Ch17 - Asset liability matching

Discussion in 'SA1' started by mossie, Sep 2, 2017.

  1. mossie

    mossie Active Member


    Could someone please help with my queries below?

    Q17.7 solution 2nd paragraph - “assets might have a slightly longer term than the liabilities on the grounds that the company will write some new business”.

    Does this mean, say, if assets and liabilities are fully matched by term, then writing new business will increase asset’s mean term? Could someone kindly explain how this works (i.e. how the asset’s mean term increases) using a simple numerical example?

    Many thanks!

  2. Sarah Byrne

    Sarah Byrne ActEd Tutor Staff Member

    This just means that if we are writing new business, we may have assets with a longer duration than our current liabilities as we expect the average term of our liabilities to be increasing as we write new business. As the solution goes on to say, we could use some premiums to meet current cashflows and leave assets invested. But we need to be careful if we do this as obviously new business is not guaranteed.

  3. mossie

    mossie Active Member

    Thanks Sarah.
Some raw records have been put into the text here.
-- ==== Sys2Proof/Machine/Gate.lean ====
section
/-! DEFINITION. The Gate/Note State Machine and the event surface (44_gate.md R190 to R198). -/

namespace Sys2Proof.Machine

/-- The registers after a note-on of note `n` at velocity `vel` (44_gate.md R190). -/
def noteOnVoice (n vel : Byte) (v : Voice) : Voice :=
  { v with
    note := { v.note with baseNote := f32OfInt n.toNat, velAmp := fdiv (f32OfInt vel.toNat) 0x42FE0000 }
    gate := gateUp v.gate
    retrig := true }

/-- The registers after a note-off (44_gate.md R191). -/
def noteOffVoice (v : Voice) : Voice := { v with gate := gateDown v.gate }

/-- `NOTE_ON n, vel` (44_gate.md R190). -/
def execNoteOn (n vel : Byte) (s : State) : Result :=
  whenReady (.noteOn n vel) s
    (if inNoteDomain n && inNoteDomain vel then .next (s.withVoice (noteOnVoice n vel s.voice))
      else raiseFault .domain (Instr.noteOn n vel).word0 s)

/-- `NOTE_OFF n` (44_gate.md R191). -/
def execNoteOff (n : Byte) (s : State) : Result :=
  whenReady (.noteOff n) s
    (if inNoteDomain n then .next (s.withVoice (noteOffVoice s.voice))
      else raiseFault .domain (Instr.noteOff n).word0 s)

/-- `ALL_NOTE_OFF` (44_gate.md R192, R194). -/
def execAllNoteOff (s : State) : Result :=
  whenReady .allNoteOff s
    (.next (if s.cfg.allNoteOffClears then s.withVoice { s.voice with gate := 0 } else s))

/-- `PITCH_BEND pb`, accepted and ignored (44_gate.md R195). -/
def execPitchBend (pb : BitVec 16) (s : State) : Result := whenReady (.pitchBend pb) s (.next s)

/-- `CHANNEL_PRESSURE pr`, accepted and ignored (44_gate.md R196). -/
def execChannelPressure (pr : Byte) (s : State) : Result := whenReady (.channelPressure pr) s (.next s)

/-- `AFTERTOUCH n, val`, accepted and ignored (44_gate.md R197). -/
def execAftertouch (n val : Byte) (s : State) : Result := whenReady (.aftertouch n val) s (.next s)

end Sys2Proof.Machine
end

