-- ==== Sys2Proof/Machine/Lifecycle.lean ====
section
/-! DEFINITION. `INIT`, `TEARDOWN` and the preset surface (46_lifecycle_host.md R230 to R238). -/

namespace Sys2Proof.Machine

/-- The registers `LOAD_DEFAULTS()` writes before its derivations (46_lifecycle_host.md R233). The registers that only
a derivation writes stand at zero here, and every one of them is written by `loadDefaults`. -/
def defaultVoice : Voice where
  p := Vector.ofFn paramDefault
  note := ⟨0, 0, 0, 0, 0, 0, 0, 0, 0⟩
  gate := 0
  retrig := false
  env := ⟨.idle, 0, 0, 0, 0, 0, 0, 0⟩
  osc := ⟨0, .saw, 0x3F000000⟩
  flt := ⟨0, 0, 0, 0, 0, 0, 0⟩

/-- `DERIVE(i)` from the value the slot holds (46_lifecycle_host.md R233). -/
def deriveSlot (m : MathUnit) (v : Voice) (i : Fin 24) : Voice := derive m i (getParam i v) v

/-- `LOAD_DEFAULTS()` (46_lifecycle_host.md R233). -/
def loadDefaults (m : MathUnit) : Voice :=
  List.foldl (deriveSlot m) defaultVoice [0, 1, 2, 3, 4, 5, 6, 7, 8, 9, 10, 11]

/-- A failed `INIT` writes `LIFE` and `RESP` only (46_lifecycle_host.md R230, R231). -/
def initFails (code : Word) (s : State) : Result := .next ((s.withLife .failed).withResp code)

/-- The body of `INIT` in `UNINIT`: the rate is checked first, the channel count second (R230, R232). -/
def initUninit (ch : Byte) (rate : Word) (s : State) : Result :=
  if rate.toNat ≠ 48000 then initFails errSamplerate s
  else if ch.toNat ≠ 2 then initFails errGeometry s
  else .next (((s.withVoice (loadDefaults s.cfg.math)).withLife .ready).withResp errNone)

/-- `INIT rate, ch` (46_lifecycle_host.md R230, R234). -/
def execInit (ch : Byte) (rate : Word) (s : State) : Result :=
  whenRunning s
    (match s.life with
      | .ready => raiseFault .reinit (Instr.init ch rate).word0 s
      | .failed => raiseFault .notReady (Instr.init ch rate).word0 s
      | .uninit => initUninit ch rate s)

/-- `TEARDOWN` (46_lifecycle_host.md R235): in `READY` every register but `LIFE`, `FAULT` and `RESP` becomes unwritten,
that is free (log 4). -/
def execTeardown (s : State) : Result :=
  whenRunning s
    (match s.life with
      | .ready => .next ((s.withVoice (Config.unwritten s.epoch)).withLife .uninit).nextEpoch
      | .uninit => .next s
      | .failed => .next s)

/-- `LOAD_PRESET pi`, accepted and ignored (46_lifecycle_host.md R236). -/
def execLoadPreset (pi : Byte) (s : State) : Result := whenReady (.loadPreset pi) s (.next s)

/-- `GET_PRESET_INDEX`: the single implicit preset (46_lifecycle_host.md R237). -/
def execGetPresetIndex (s : State) : Result := whenReady .getPresetIndex s (.next (s.withResp 0))

/-- `GET_PRESET_NAME pi`: no name (46_lifecycle_host.md R238). -/
def execGetPresetName (pi : Byte) (s : State) : Result := whenReady (.getPresetName pi) s (.next (s.withResp 0))

end Sys2Proof.Machine
end

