-- ==== Sys2Proof/Machine/Filter.lean ====
section
/-! DEFINITION. The Resonant Filter (42_filter.md R140 to R144). -/

namespace Sys2Proof.Machine

/-- `FILT_SET(fc, q)`: the coefficients recomputed, the delay memory kept (42_filter.md R140, R141). -/
def filtSet (m : MathUnit) (fc q : F32) (f : FltRegs) : FltRegs :=
  let k := tan m (fmul 0x40490FDB (fdiv fc 0x473B8000))
  let kk := fmul k k
  let kq := fdiv k q
  let norm := fdiv 0x3F800000 (fadd (fadd 0x3F800000 kq) kk)
  let a0 := fmul kk norm
  { f with
    a0 := a0
    a1 := fmul 0x40000000 a0
    a2 := a0
    b1 := fmul (fmul 0x40000000 (fsub kk 0x3F800000)) norm
    b2 := fmul (fadd (fsub 0x3F800000 kq) kk) norm }

/-- The bound test of the runaway guard: `fabs(v) <= 65536.0`, false for a NaN (42_filter.md R142, R144). -/
def inGuard (v : F32) : Bool := fle (fabs v) 0x47800000

/-- `y` before the guard (42_filter.md R142). -/
def filtY (x : F32) (f : FltRegs) : F32 := fadd (fmul x f.a0) f.z1

/-- `FLT_Z1` before the guard (42_filter.md R142). -/
def filtZ1 (x : F32) (f : FltRegs) : F32 := fsub (fadd (fmul x f.a1) f.z2) (fmul f.b1 (filtY x f))

/-- `FLT_Z2` before the guard (42_filter.md R142). -/
def filtZ2 (x : F32) (f : FltRegs) : F32 := fsub (fmul x f.a2) (fmul f.b2 (filtY x f))

/-- All three values pass the guard (42_filter.md R144). -/
def guardPasses (x : F32) (f : FltRegs) : Bool := inGuard (filtY x f) && inGuard (filtZ1 x f) && inGuard (filtZ2 x f)

/-- `FILT_PLAY(x)`, the filter registers after it (42_filter.md R142, R144). -/
def filtNext (x : F32) (f : FltRegs) : FltRegs :=
  if guardPasses x f then { f with z1 := filtZ1 x f, z2 := filtZ2 x f } else { f with z1 := 0, z2 := 0 }

/-- `FILT_PLAY(x)`, the value it returns (42_filter.md R142, R144). -/
def filtOut (x : F32) (f : FltRegs) : F32 := if guardPasses x f then filtY x f else 0

end Sys2Proof.Machine
end

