-- ==== Sys2Proof/Tests/Slice0.lean ====
section
/-! SUPPORT. Tests against the vectors of 95_test_vectors.md (named in each comment), the well-formedness smoke, and
for each obligation with hypotheses a witness that meets them. -/

namespace Sys2Proof.Tests

-- Each test waits for the kernel; run in turn they need no thread each.
set_option Elab.async false

open Sys2Proof Sys2Proof.Machine Sys2Proof.Safety

/-! ### Helpers -/

/-- The next state of an outcome, if it is one. -/
def nextOf (r : Result) : Option State :=
  match r with
  | .next t => some t
  | .fault _ => none
  | .refused _ => none

/-- A usable instance with the defaults of `LOAD_DEFAULTS`: state S0 of 95_test_vectors.md, V-LIFE-1. -/
def ready : State := { State.reset with life := .ready, voice := loadDefaults .correctlyRounded }

/-- A failed instance. -/
def failed : State := { State.reset with life := .failed }

/-- `ready` with its registers changed. -/
def readyWith (f : Voice → Voice) : State := { ready with voice := f ready.voice }

/-- The setup of program P1 before its `RENDER`: `ATTACK = 0`, then note 69 at velocity 127. -/
def p1 : State := readyWith fun v => noteOnVoice 69 127 (setParam .correctlyRounded 4 0 v)

/-- A one-word command as the host delivers it. -/
def one (w0 : Word) : List Byte := wordBytes w0

/-- A two-word command as the host delivers it. -/
def two (w0 w1 : Word) : List Byte := wordBytes w0 ++ wordBytes w1

/-- The envelope of V-ENV-1: every increment `1/48`, sustain 0.5. -/
def env1 (stage : EnvStage) (level l0 : F32) (n : Word) : EnvRegs :=
  ⟨stage, level, l0, n, 0x3CAAAAAB, 0x3CAAAAAB, 0x3CAAAAAB, 0x3F000000⟩

/-! ### Well-formedness: one ill-formed term per check (30_encoding.md R73) -/

theorem test_wf_setParam : (Instr.setParam 24 0).wellFormed = false := by decide
theorem test_wf_getParam : (Instr.getParam 24).wellFormed = false := by decide
theorem test_wf_getParamStr : (Instr.getParamStr 24 0).wellFormed = false := by decide
theorem test_wf_getParamBmp : (Instr.getParamBmp 24 0).wellFormed = false := by decide
theorem test_wf_noteOn_note : (Instr.noteOn 128 0).wellFormed = false := by decide
theorem test_wf_noteOn_velocity : (Instr.noteOn 0 128).wellFormed = false := by decide
theorem test_wf_noteOff : (Instr.noteOff 128).wellFormed = false := by decide
theorem test_wf_accepts : (Instr.setParam 23 0).wellFormed = true ∧ (Instr.noteOn 127 127).wellFormed = true := by decide

/-! ### Decoding: a word of every constructor, V-ENC-1 -/

theorem test_decode_init : decode (two 0x00000201 0x0000BB80) = .command (.init 2 48000) [] := by decide
theorem test_decode_teardown : decode (one 0x00000002) = .command .teardown [] := by decide
theorem test_decode_reset : decode (one 0x00000003) = .command .reset [] := by decide
theorem test_decode_resume : decode (one 0x00000004) = .command .resume [] := by decide
theorem test_decode_suspend : decode (one 0x00000005) = .command .suspend [] := by decide
theorem test_decode_setParam : decode (two 0x00000210 0xFFFFFFFF) = .command (.setParam 2 0xFFFFFFFF) [] := by decide
theorem test_decode_getParam : decode (one 0x00001411) = .command (.getParam 20) [] := by decide
theorem test_decode_getParamStr : decode (two 0x00000112 0x00000001) = .command (.getParamStr 1 1) [] := by decide
theorem test_decode_getParamBmp : decode (two 0x00000013 0x0000003C) = .command (.getParamBmp 0 60) [] := by decide
theorem test_decode_noteOn : decode (one 0x007F3C20) = .command (.noteOn 60 127) [] := by decide
theorem test_decode_noteOff : decode (one 0x00003C21) = .command (.noteOff 60) [] := by decide
theorem test_decode_allNoteOff : decode (one 0x00000022) = .command .allNoteOff [] := by decide
theorem test_decode_pitchBend : decode (one 0x00200023) = .command (.pitchBend 0x2000) [] := by decide
theorem test_decode_channelPressure : decode (one 0x00006424) = .command (.channelPressure 100) [] := by decide
theorem test_decode_aftertouch : decode (one 0x005A3C25) = .command (.aftertouch 60 90) [] := by decide
theorem test_decode_loadPreset : decode (one 0x00000330) = .command (.loadPreset 3) [] := by decide
theorem test_decode_getPresetIndex : decode (one 0x00000031) = .command .getPresetIndex [] := by decide
theorem test_decode_getPresetName : decode (one 0x00000032) = .command (.getPresetName 0) [] := by decide
theorem test_decode_render : decode (two 0x00000040 0x000012C0) = .command (.render 4800) [] := by decide

/-- Bytes in the order of 20_memory.md R54: the least significant byte of `W0` comes first, and what follows the command
is left. -/
theorem test_decode_bytes : decode [0x20, 0x3C, 0x7F, 0x00, 0x99] = .command (.noteOn 60 127) [0x99] := by decide
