-- ==== Sys2Proof/Word.lean ====
section
/-! DEFINITION. The word types of the HCC (00_scope.md R8, R16): every value is unsigned. -/

namespace Sys2Proof

/-- A host register, a command word or a bus value (`REG_W` = 32). -/
abbrev Word := BitVec 32

/-- A symbol value (`SYM_W` = 8). -/
abbrev Symbol := BitVec 8

/-- A stored node weight (`IW_W` = 40). -/
abbrev Weight := BitVec 40

/-- A node index, which is also the queue's insertion tag (`IDX_W` = 9). -/
abbrev NodeIdx := BitVec 9

/-- The bits of one code-table entry (`CODE_W` = 256), bit 0 nearest the root. -/
abbrev CodeBits := BitVec 256

/-- The index that names no node (R8). -/
def nil : NodeIdx := 0x1FF

end Sys2Proof
end

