/-! ## Issue and completion -/

/-- 40_command_model.md R91: at a turn of the core (nothing pending, or a core turn next) with a command in flight
that is not abandoned, the step is that command's meaning after `BUSY <- 0`. -/
def Obligations.StepRunsDecodedCommand : Prop :=
  ∀ (s : State) (i : Instr) (rest : List Event), s.inputs = [] ∧ rest = [] ∨ s.inputs = .coreTurn :: rest →
    s.busy = true → decode s.cmdL = .ok i → s.errCode = .noError ∨ i = .clear →
    step s = exec i { s with inputs := rest, busy := false }

/-- 40_command_model.md R90, `Offer(c)`: `E_BUSY` while a command is in flight, which goes on; discarded while
locked unless it is CLEAR's word; else issued, whatever the word. -/
def Obligations.OfferRecordsDiscardsOrIssues : Prop :=
  ∀ (s : State) (c : Word) (rest : List Event), s.inputs = .write (Config.hccBase + 0x04) 4 c :: rest →
    (s.busy = true → s.errCode = .noError → step s = .next { s with
      inputs := rest, errCode := .busy, errCmd := c, intStat := s.intStat ||| 0b10 }) ∧
    (s.busy = true → s.errCode ≠ .noError → step s = .next { s with inputs := rest }) ∧
    (s.busy = false → s.errCode ≠ .noError → c ≠ 0x00000001 → step s = .next { s with inputs := rest }) ∧
    (s.busy = false → s.errCode = .noError ∨ c = 0x00000001 → step s = .next { s with
      inputs := rest, cmdL := c, dataL := s.data, busy := true })

/-- 40_command_model.md R90, R91, 10_state.md R40: a well-formed command written to `CMD` while the HCC is idle and
unlocked runs at the core's next turn, on the `DATA` of its issue. -/
def Obligations.IssuedCommandRunsNext : Prop :=
  ∀ (s : State) (i : Instr) (rest : List Event), i.wellFormed = true →
    s.inputs = .write (Config.hccBase + 0x04) 4 (encode i) :: .coreTurn :: rest →
    s.busy = false → s.errCode = .noError →
    ∃ u, step s = .next u ∧ u.busy = true ∧
      step u = exec i { s with inputs := rest, cmdL := encode i, dataL := s.data }

/-- 40_command_model.md R92: the legality table. Where its cell says no, a command records `E_PHASE` and changes
nothing else; where it says yes, it never does. -/
def Obligations.LegalityTable : Prop :=
  ∀ (i : Instr) (s : State), s.errCode = .noError →
    (((i.op ∈ [.pushleaf, .pqpop, .build] ∧ s.phase = .built) ∨
      (i.op ∈ [.gencodes, .lookup, .decode, .decend, .decrst] ∧ s.phase = .load) ∨
      (i.op = .lookup ∧ s.ctValid = false)) →
        exec i s = .next { s with errCode := .badPhase, errCmd := s.cmdL, intStat := s.intStat ||| 0b10 }) ∧
    ((i.op ∈ [.nop, .clear, .readnode] ∨ (i.op ∈ [.pushleaf, .pqpop, .build] ∧ s.phase = .load) ∨
      (i.op ∈ [.gencodes, .decode, .decend, .decrst] ∧ s.phase = .built) ∨
      (i.op = .lookup ∧ s.phase = .built ∧ s.ctValid = true)) →
        ∀ t, exec i s = .next t → t.errCode ≠ .badPhase)

/-- 40_command_model.md R94, 60_exceptions.md R173: a command that faults changes `BUSY` and the error record and
nothing else, whichever of the eleven it is, illegal words included. -/
def Obligations.FaultsArePrecise : Prop :=
  ∀ (s t : State) (rest : List Event), s.inputs = [] ∧ rest = [] ∨ s.inputs = .coreTurn :: rest →
    s.busy = true → s.errCode = .noError → step s = .next t → t.errCode ≠ .noError →
    t = { s with
      inputs := rest, busy := false, errCode := t.errCode, errCmd := s.cmdL, intStat := s.intStat ||| 0b10 }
Why do we not expect the average term of the assets to be increasing as well when we write new business? or why do liabilities term increases more so than the assets? Is it because assets with a sufficiently long term to match those new liabilities are not usually available?
  4. Sarah Byrne

    Sarah Byrne ActEd Tutor Staff Member

    The solution to this question is suggesting that rather than using premiums to invest we use them to match other short-term outgoing cashflows. So, if we have assets with a longer term than the liabilities, when we write new business and the liability duration increases, there is a margin in the assets duration to allow us to do this.

    This is only suggested as this question asks about situations when an insurer might be OK with having a longer term for its assets than liabilities. Obviously this has issues with it so in practice might not be used. Or could be used in part, but with some investment still being made.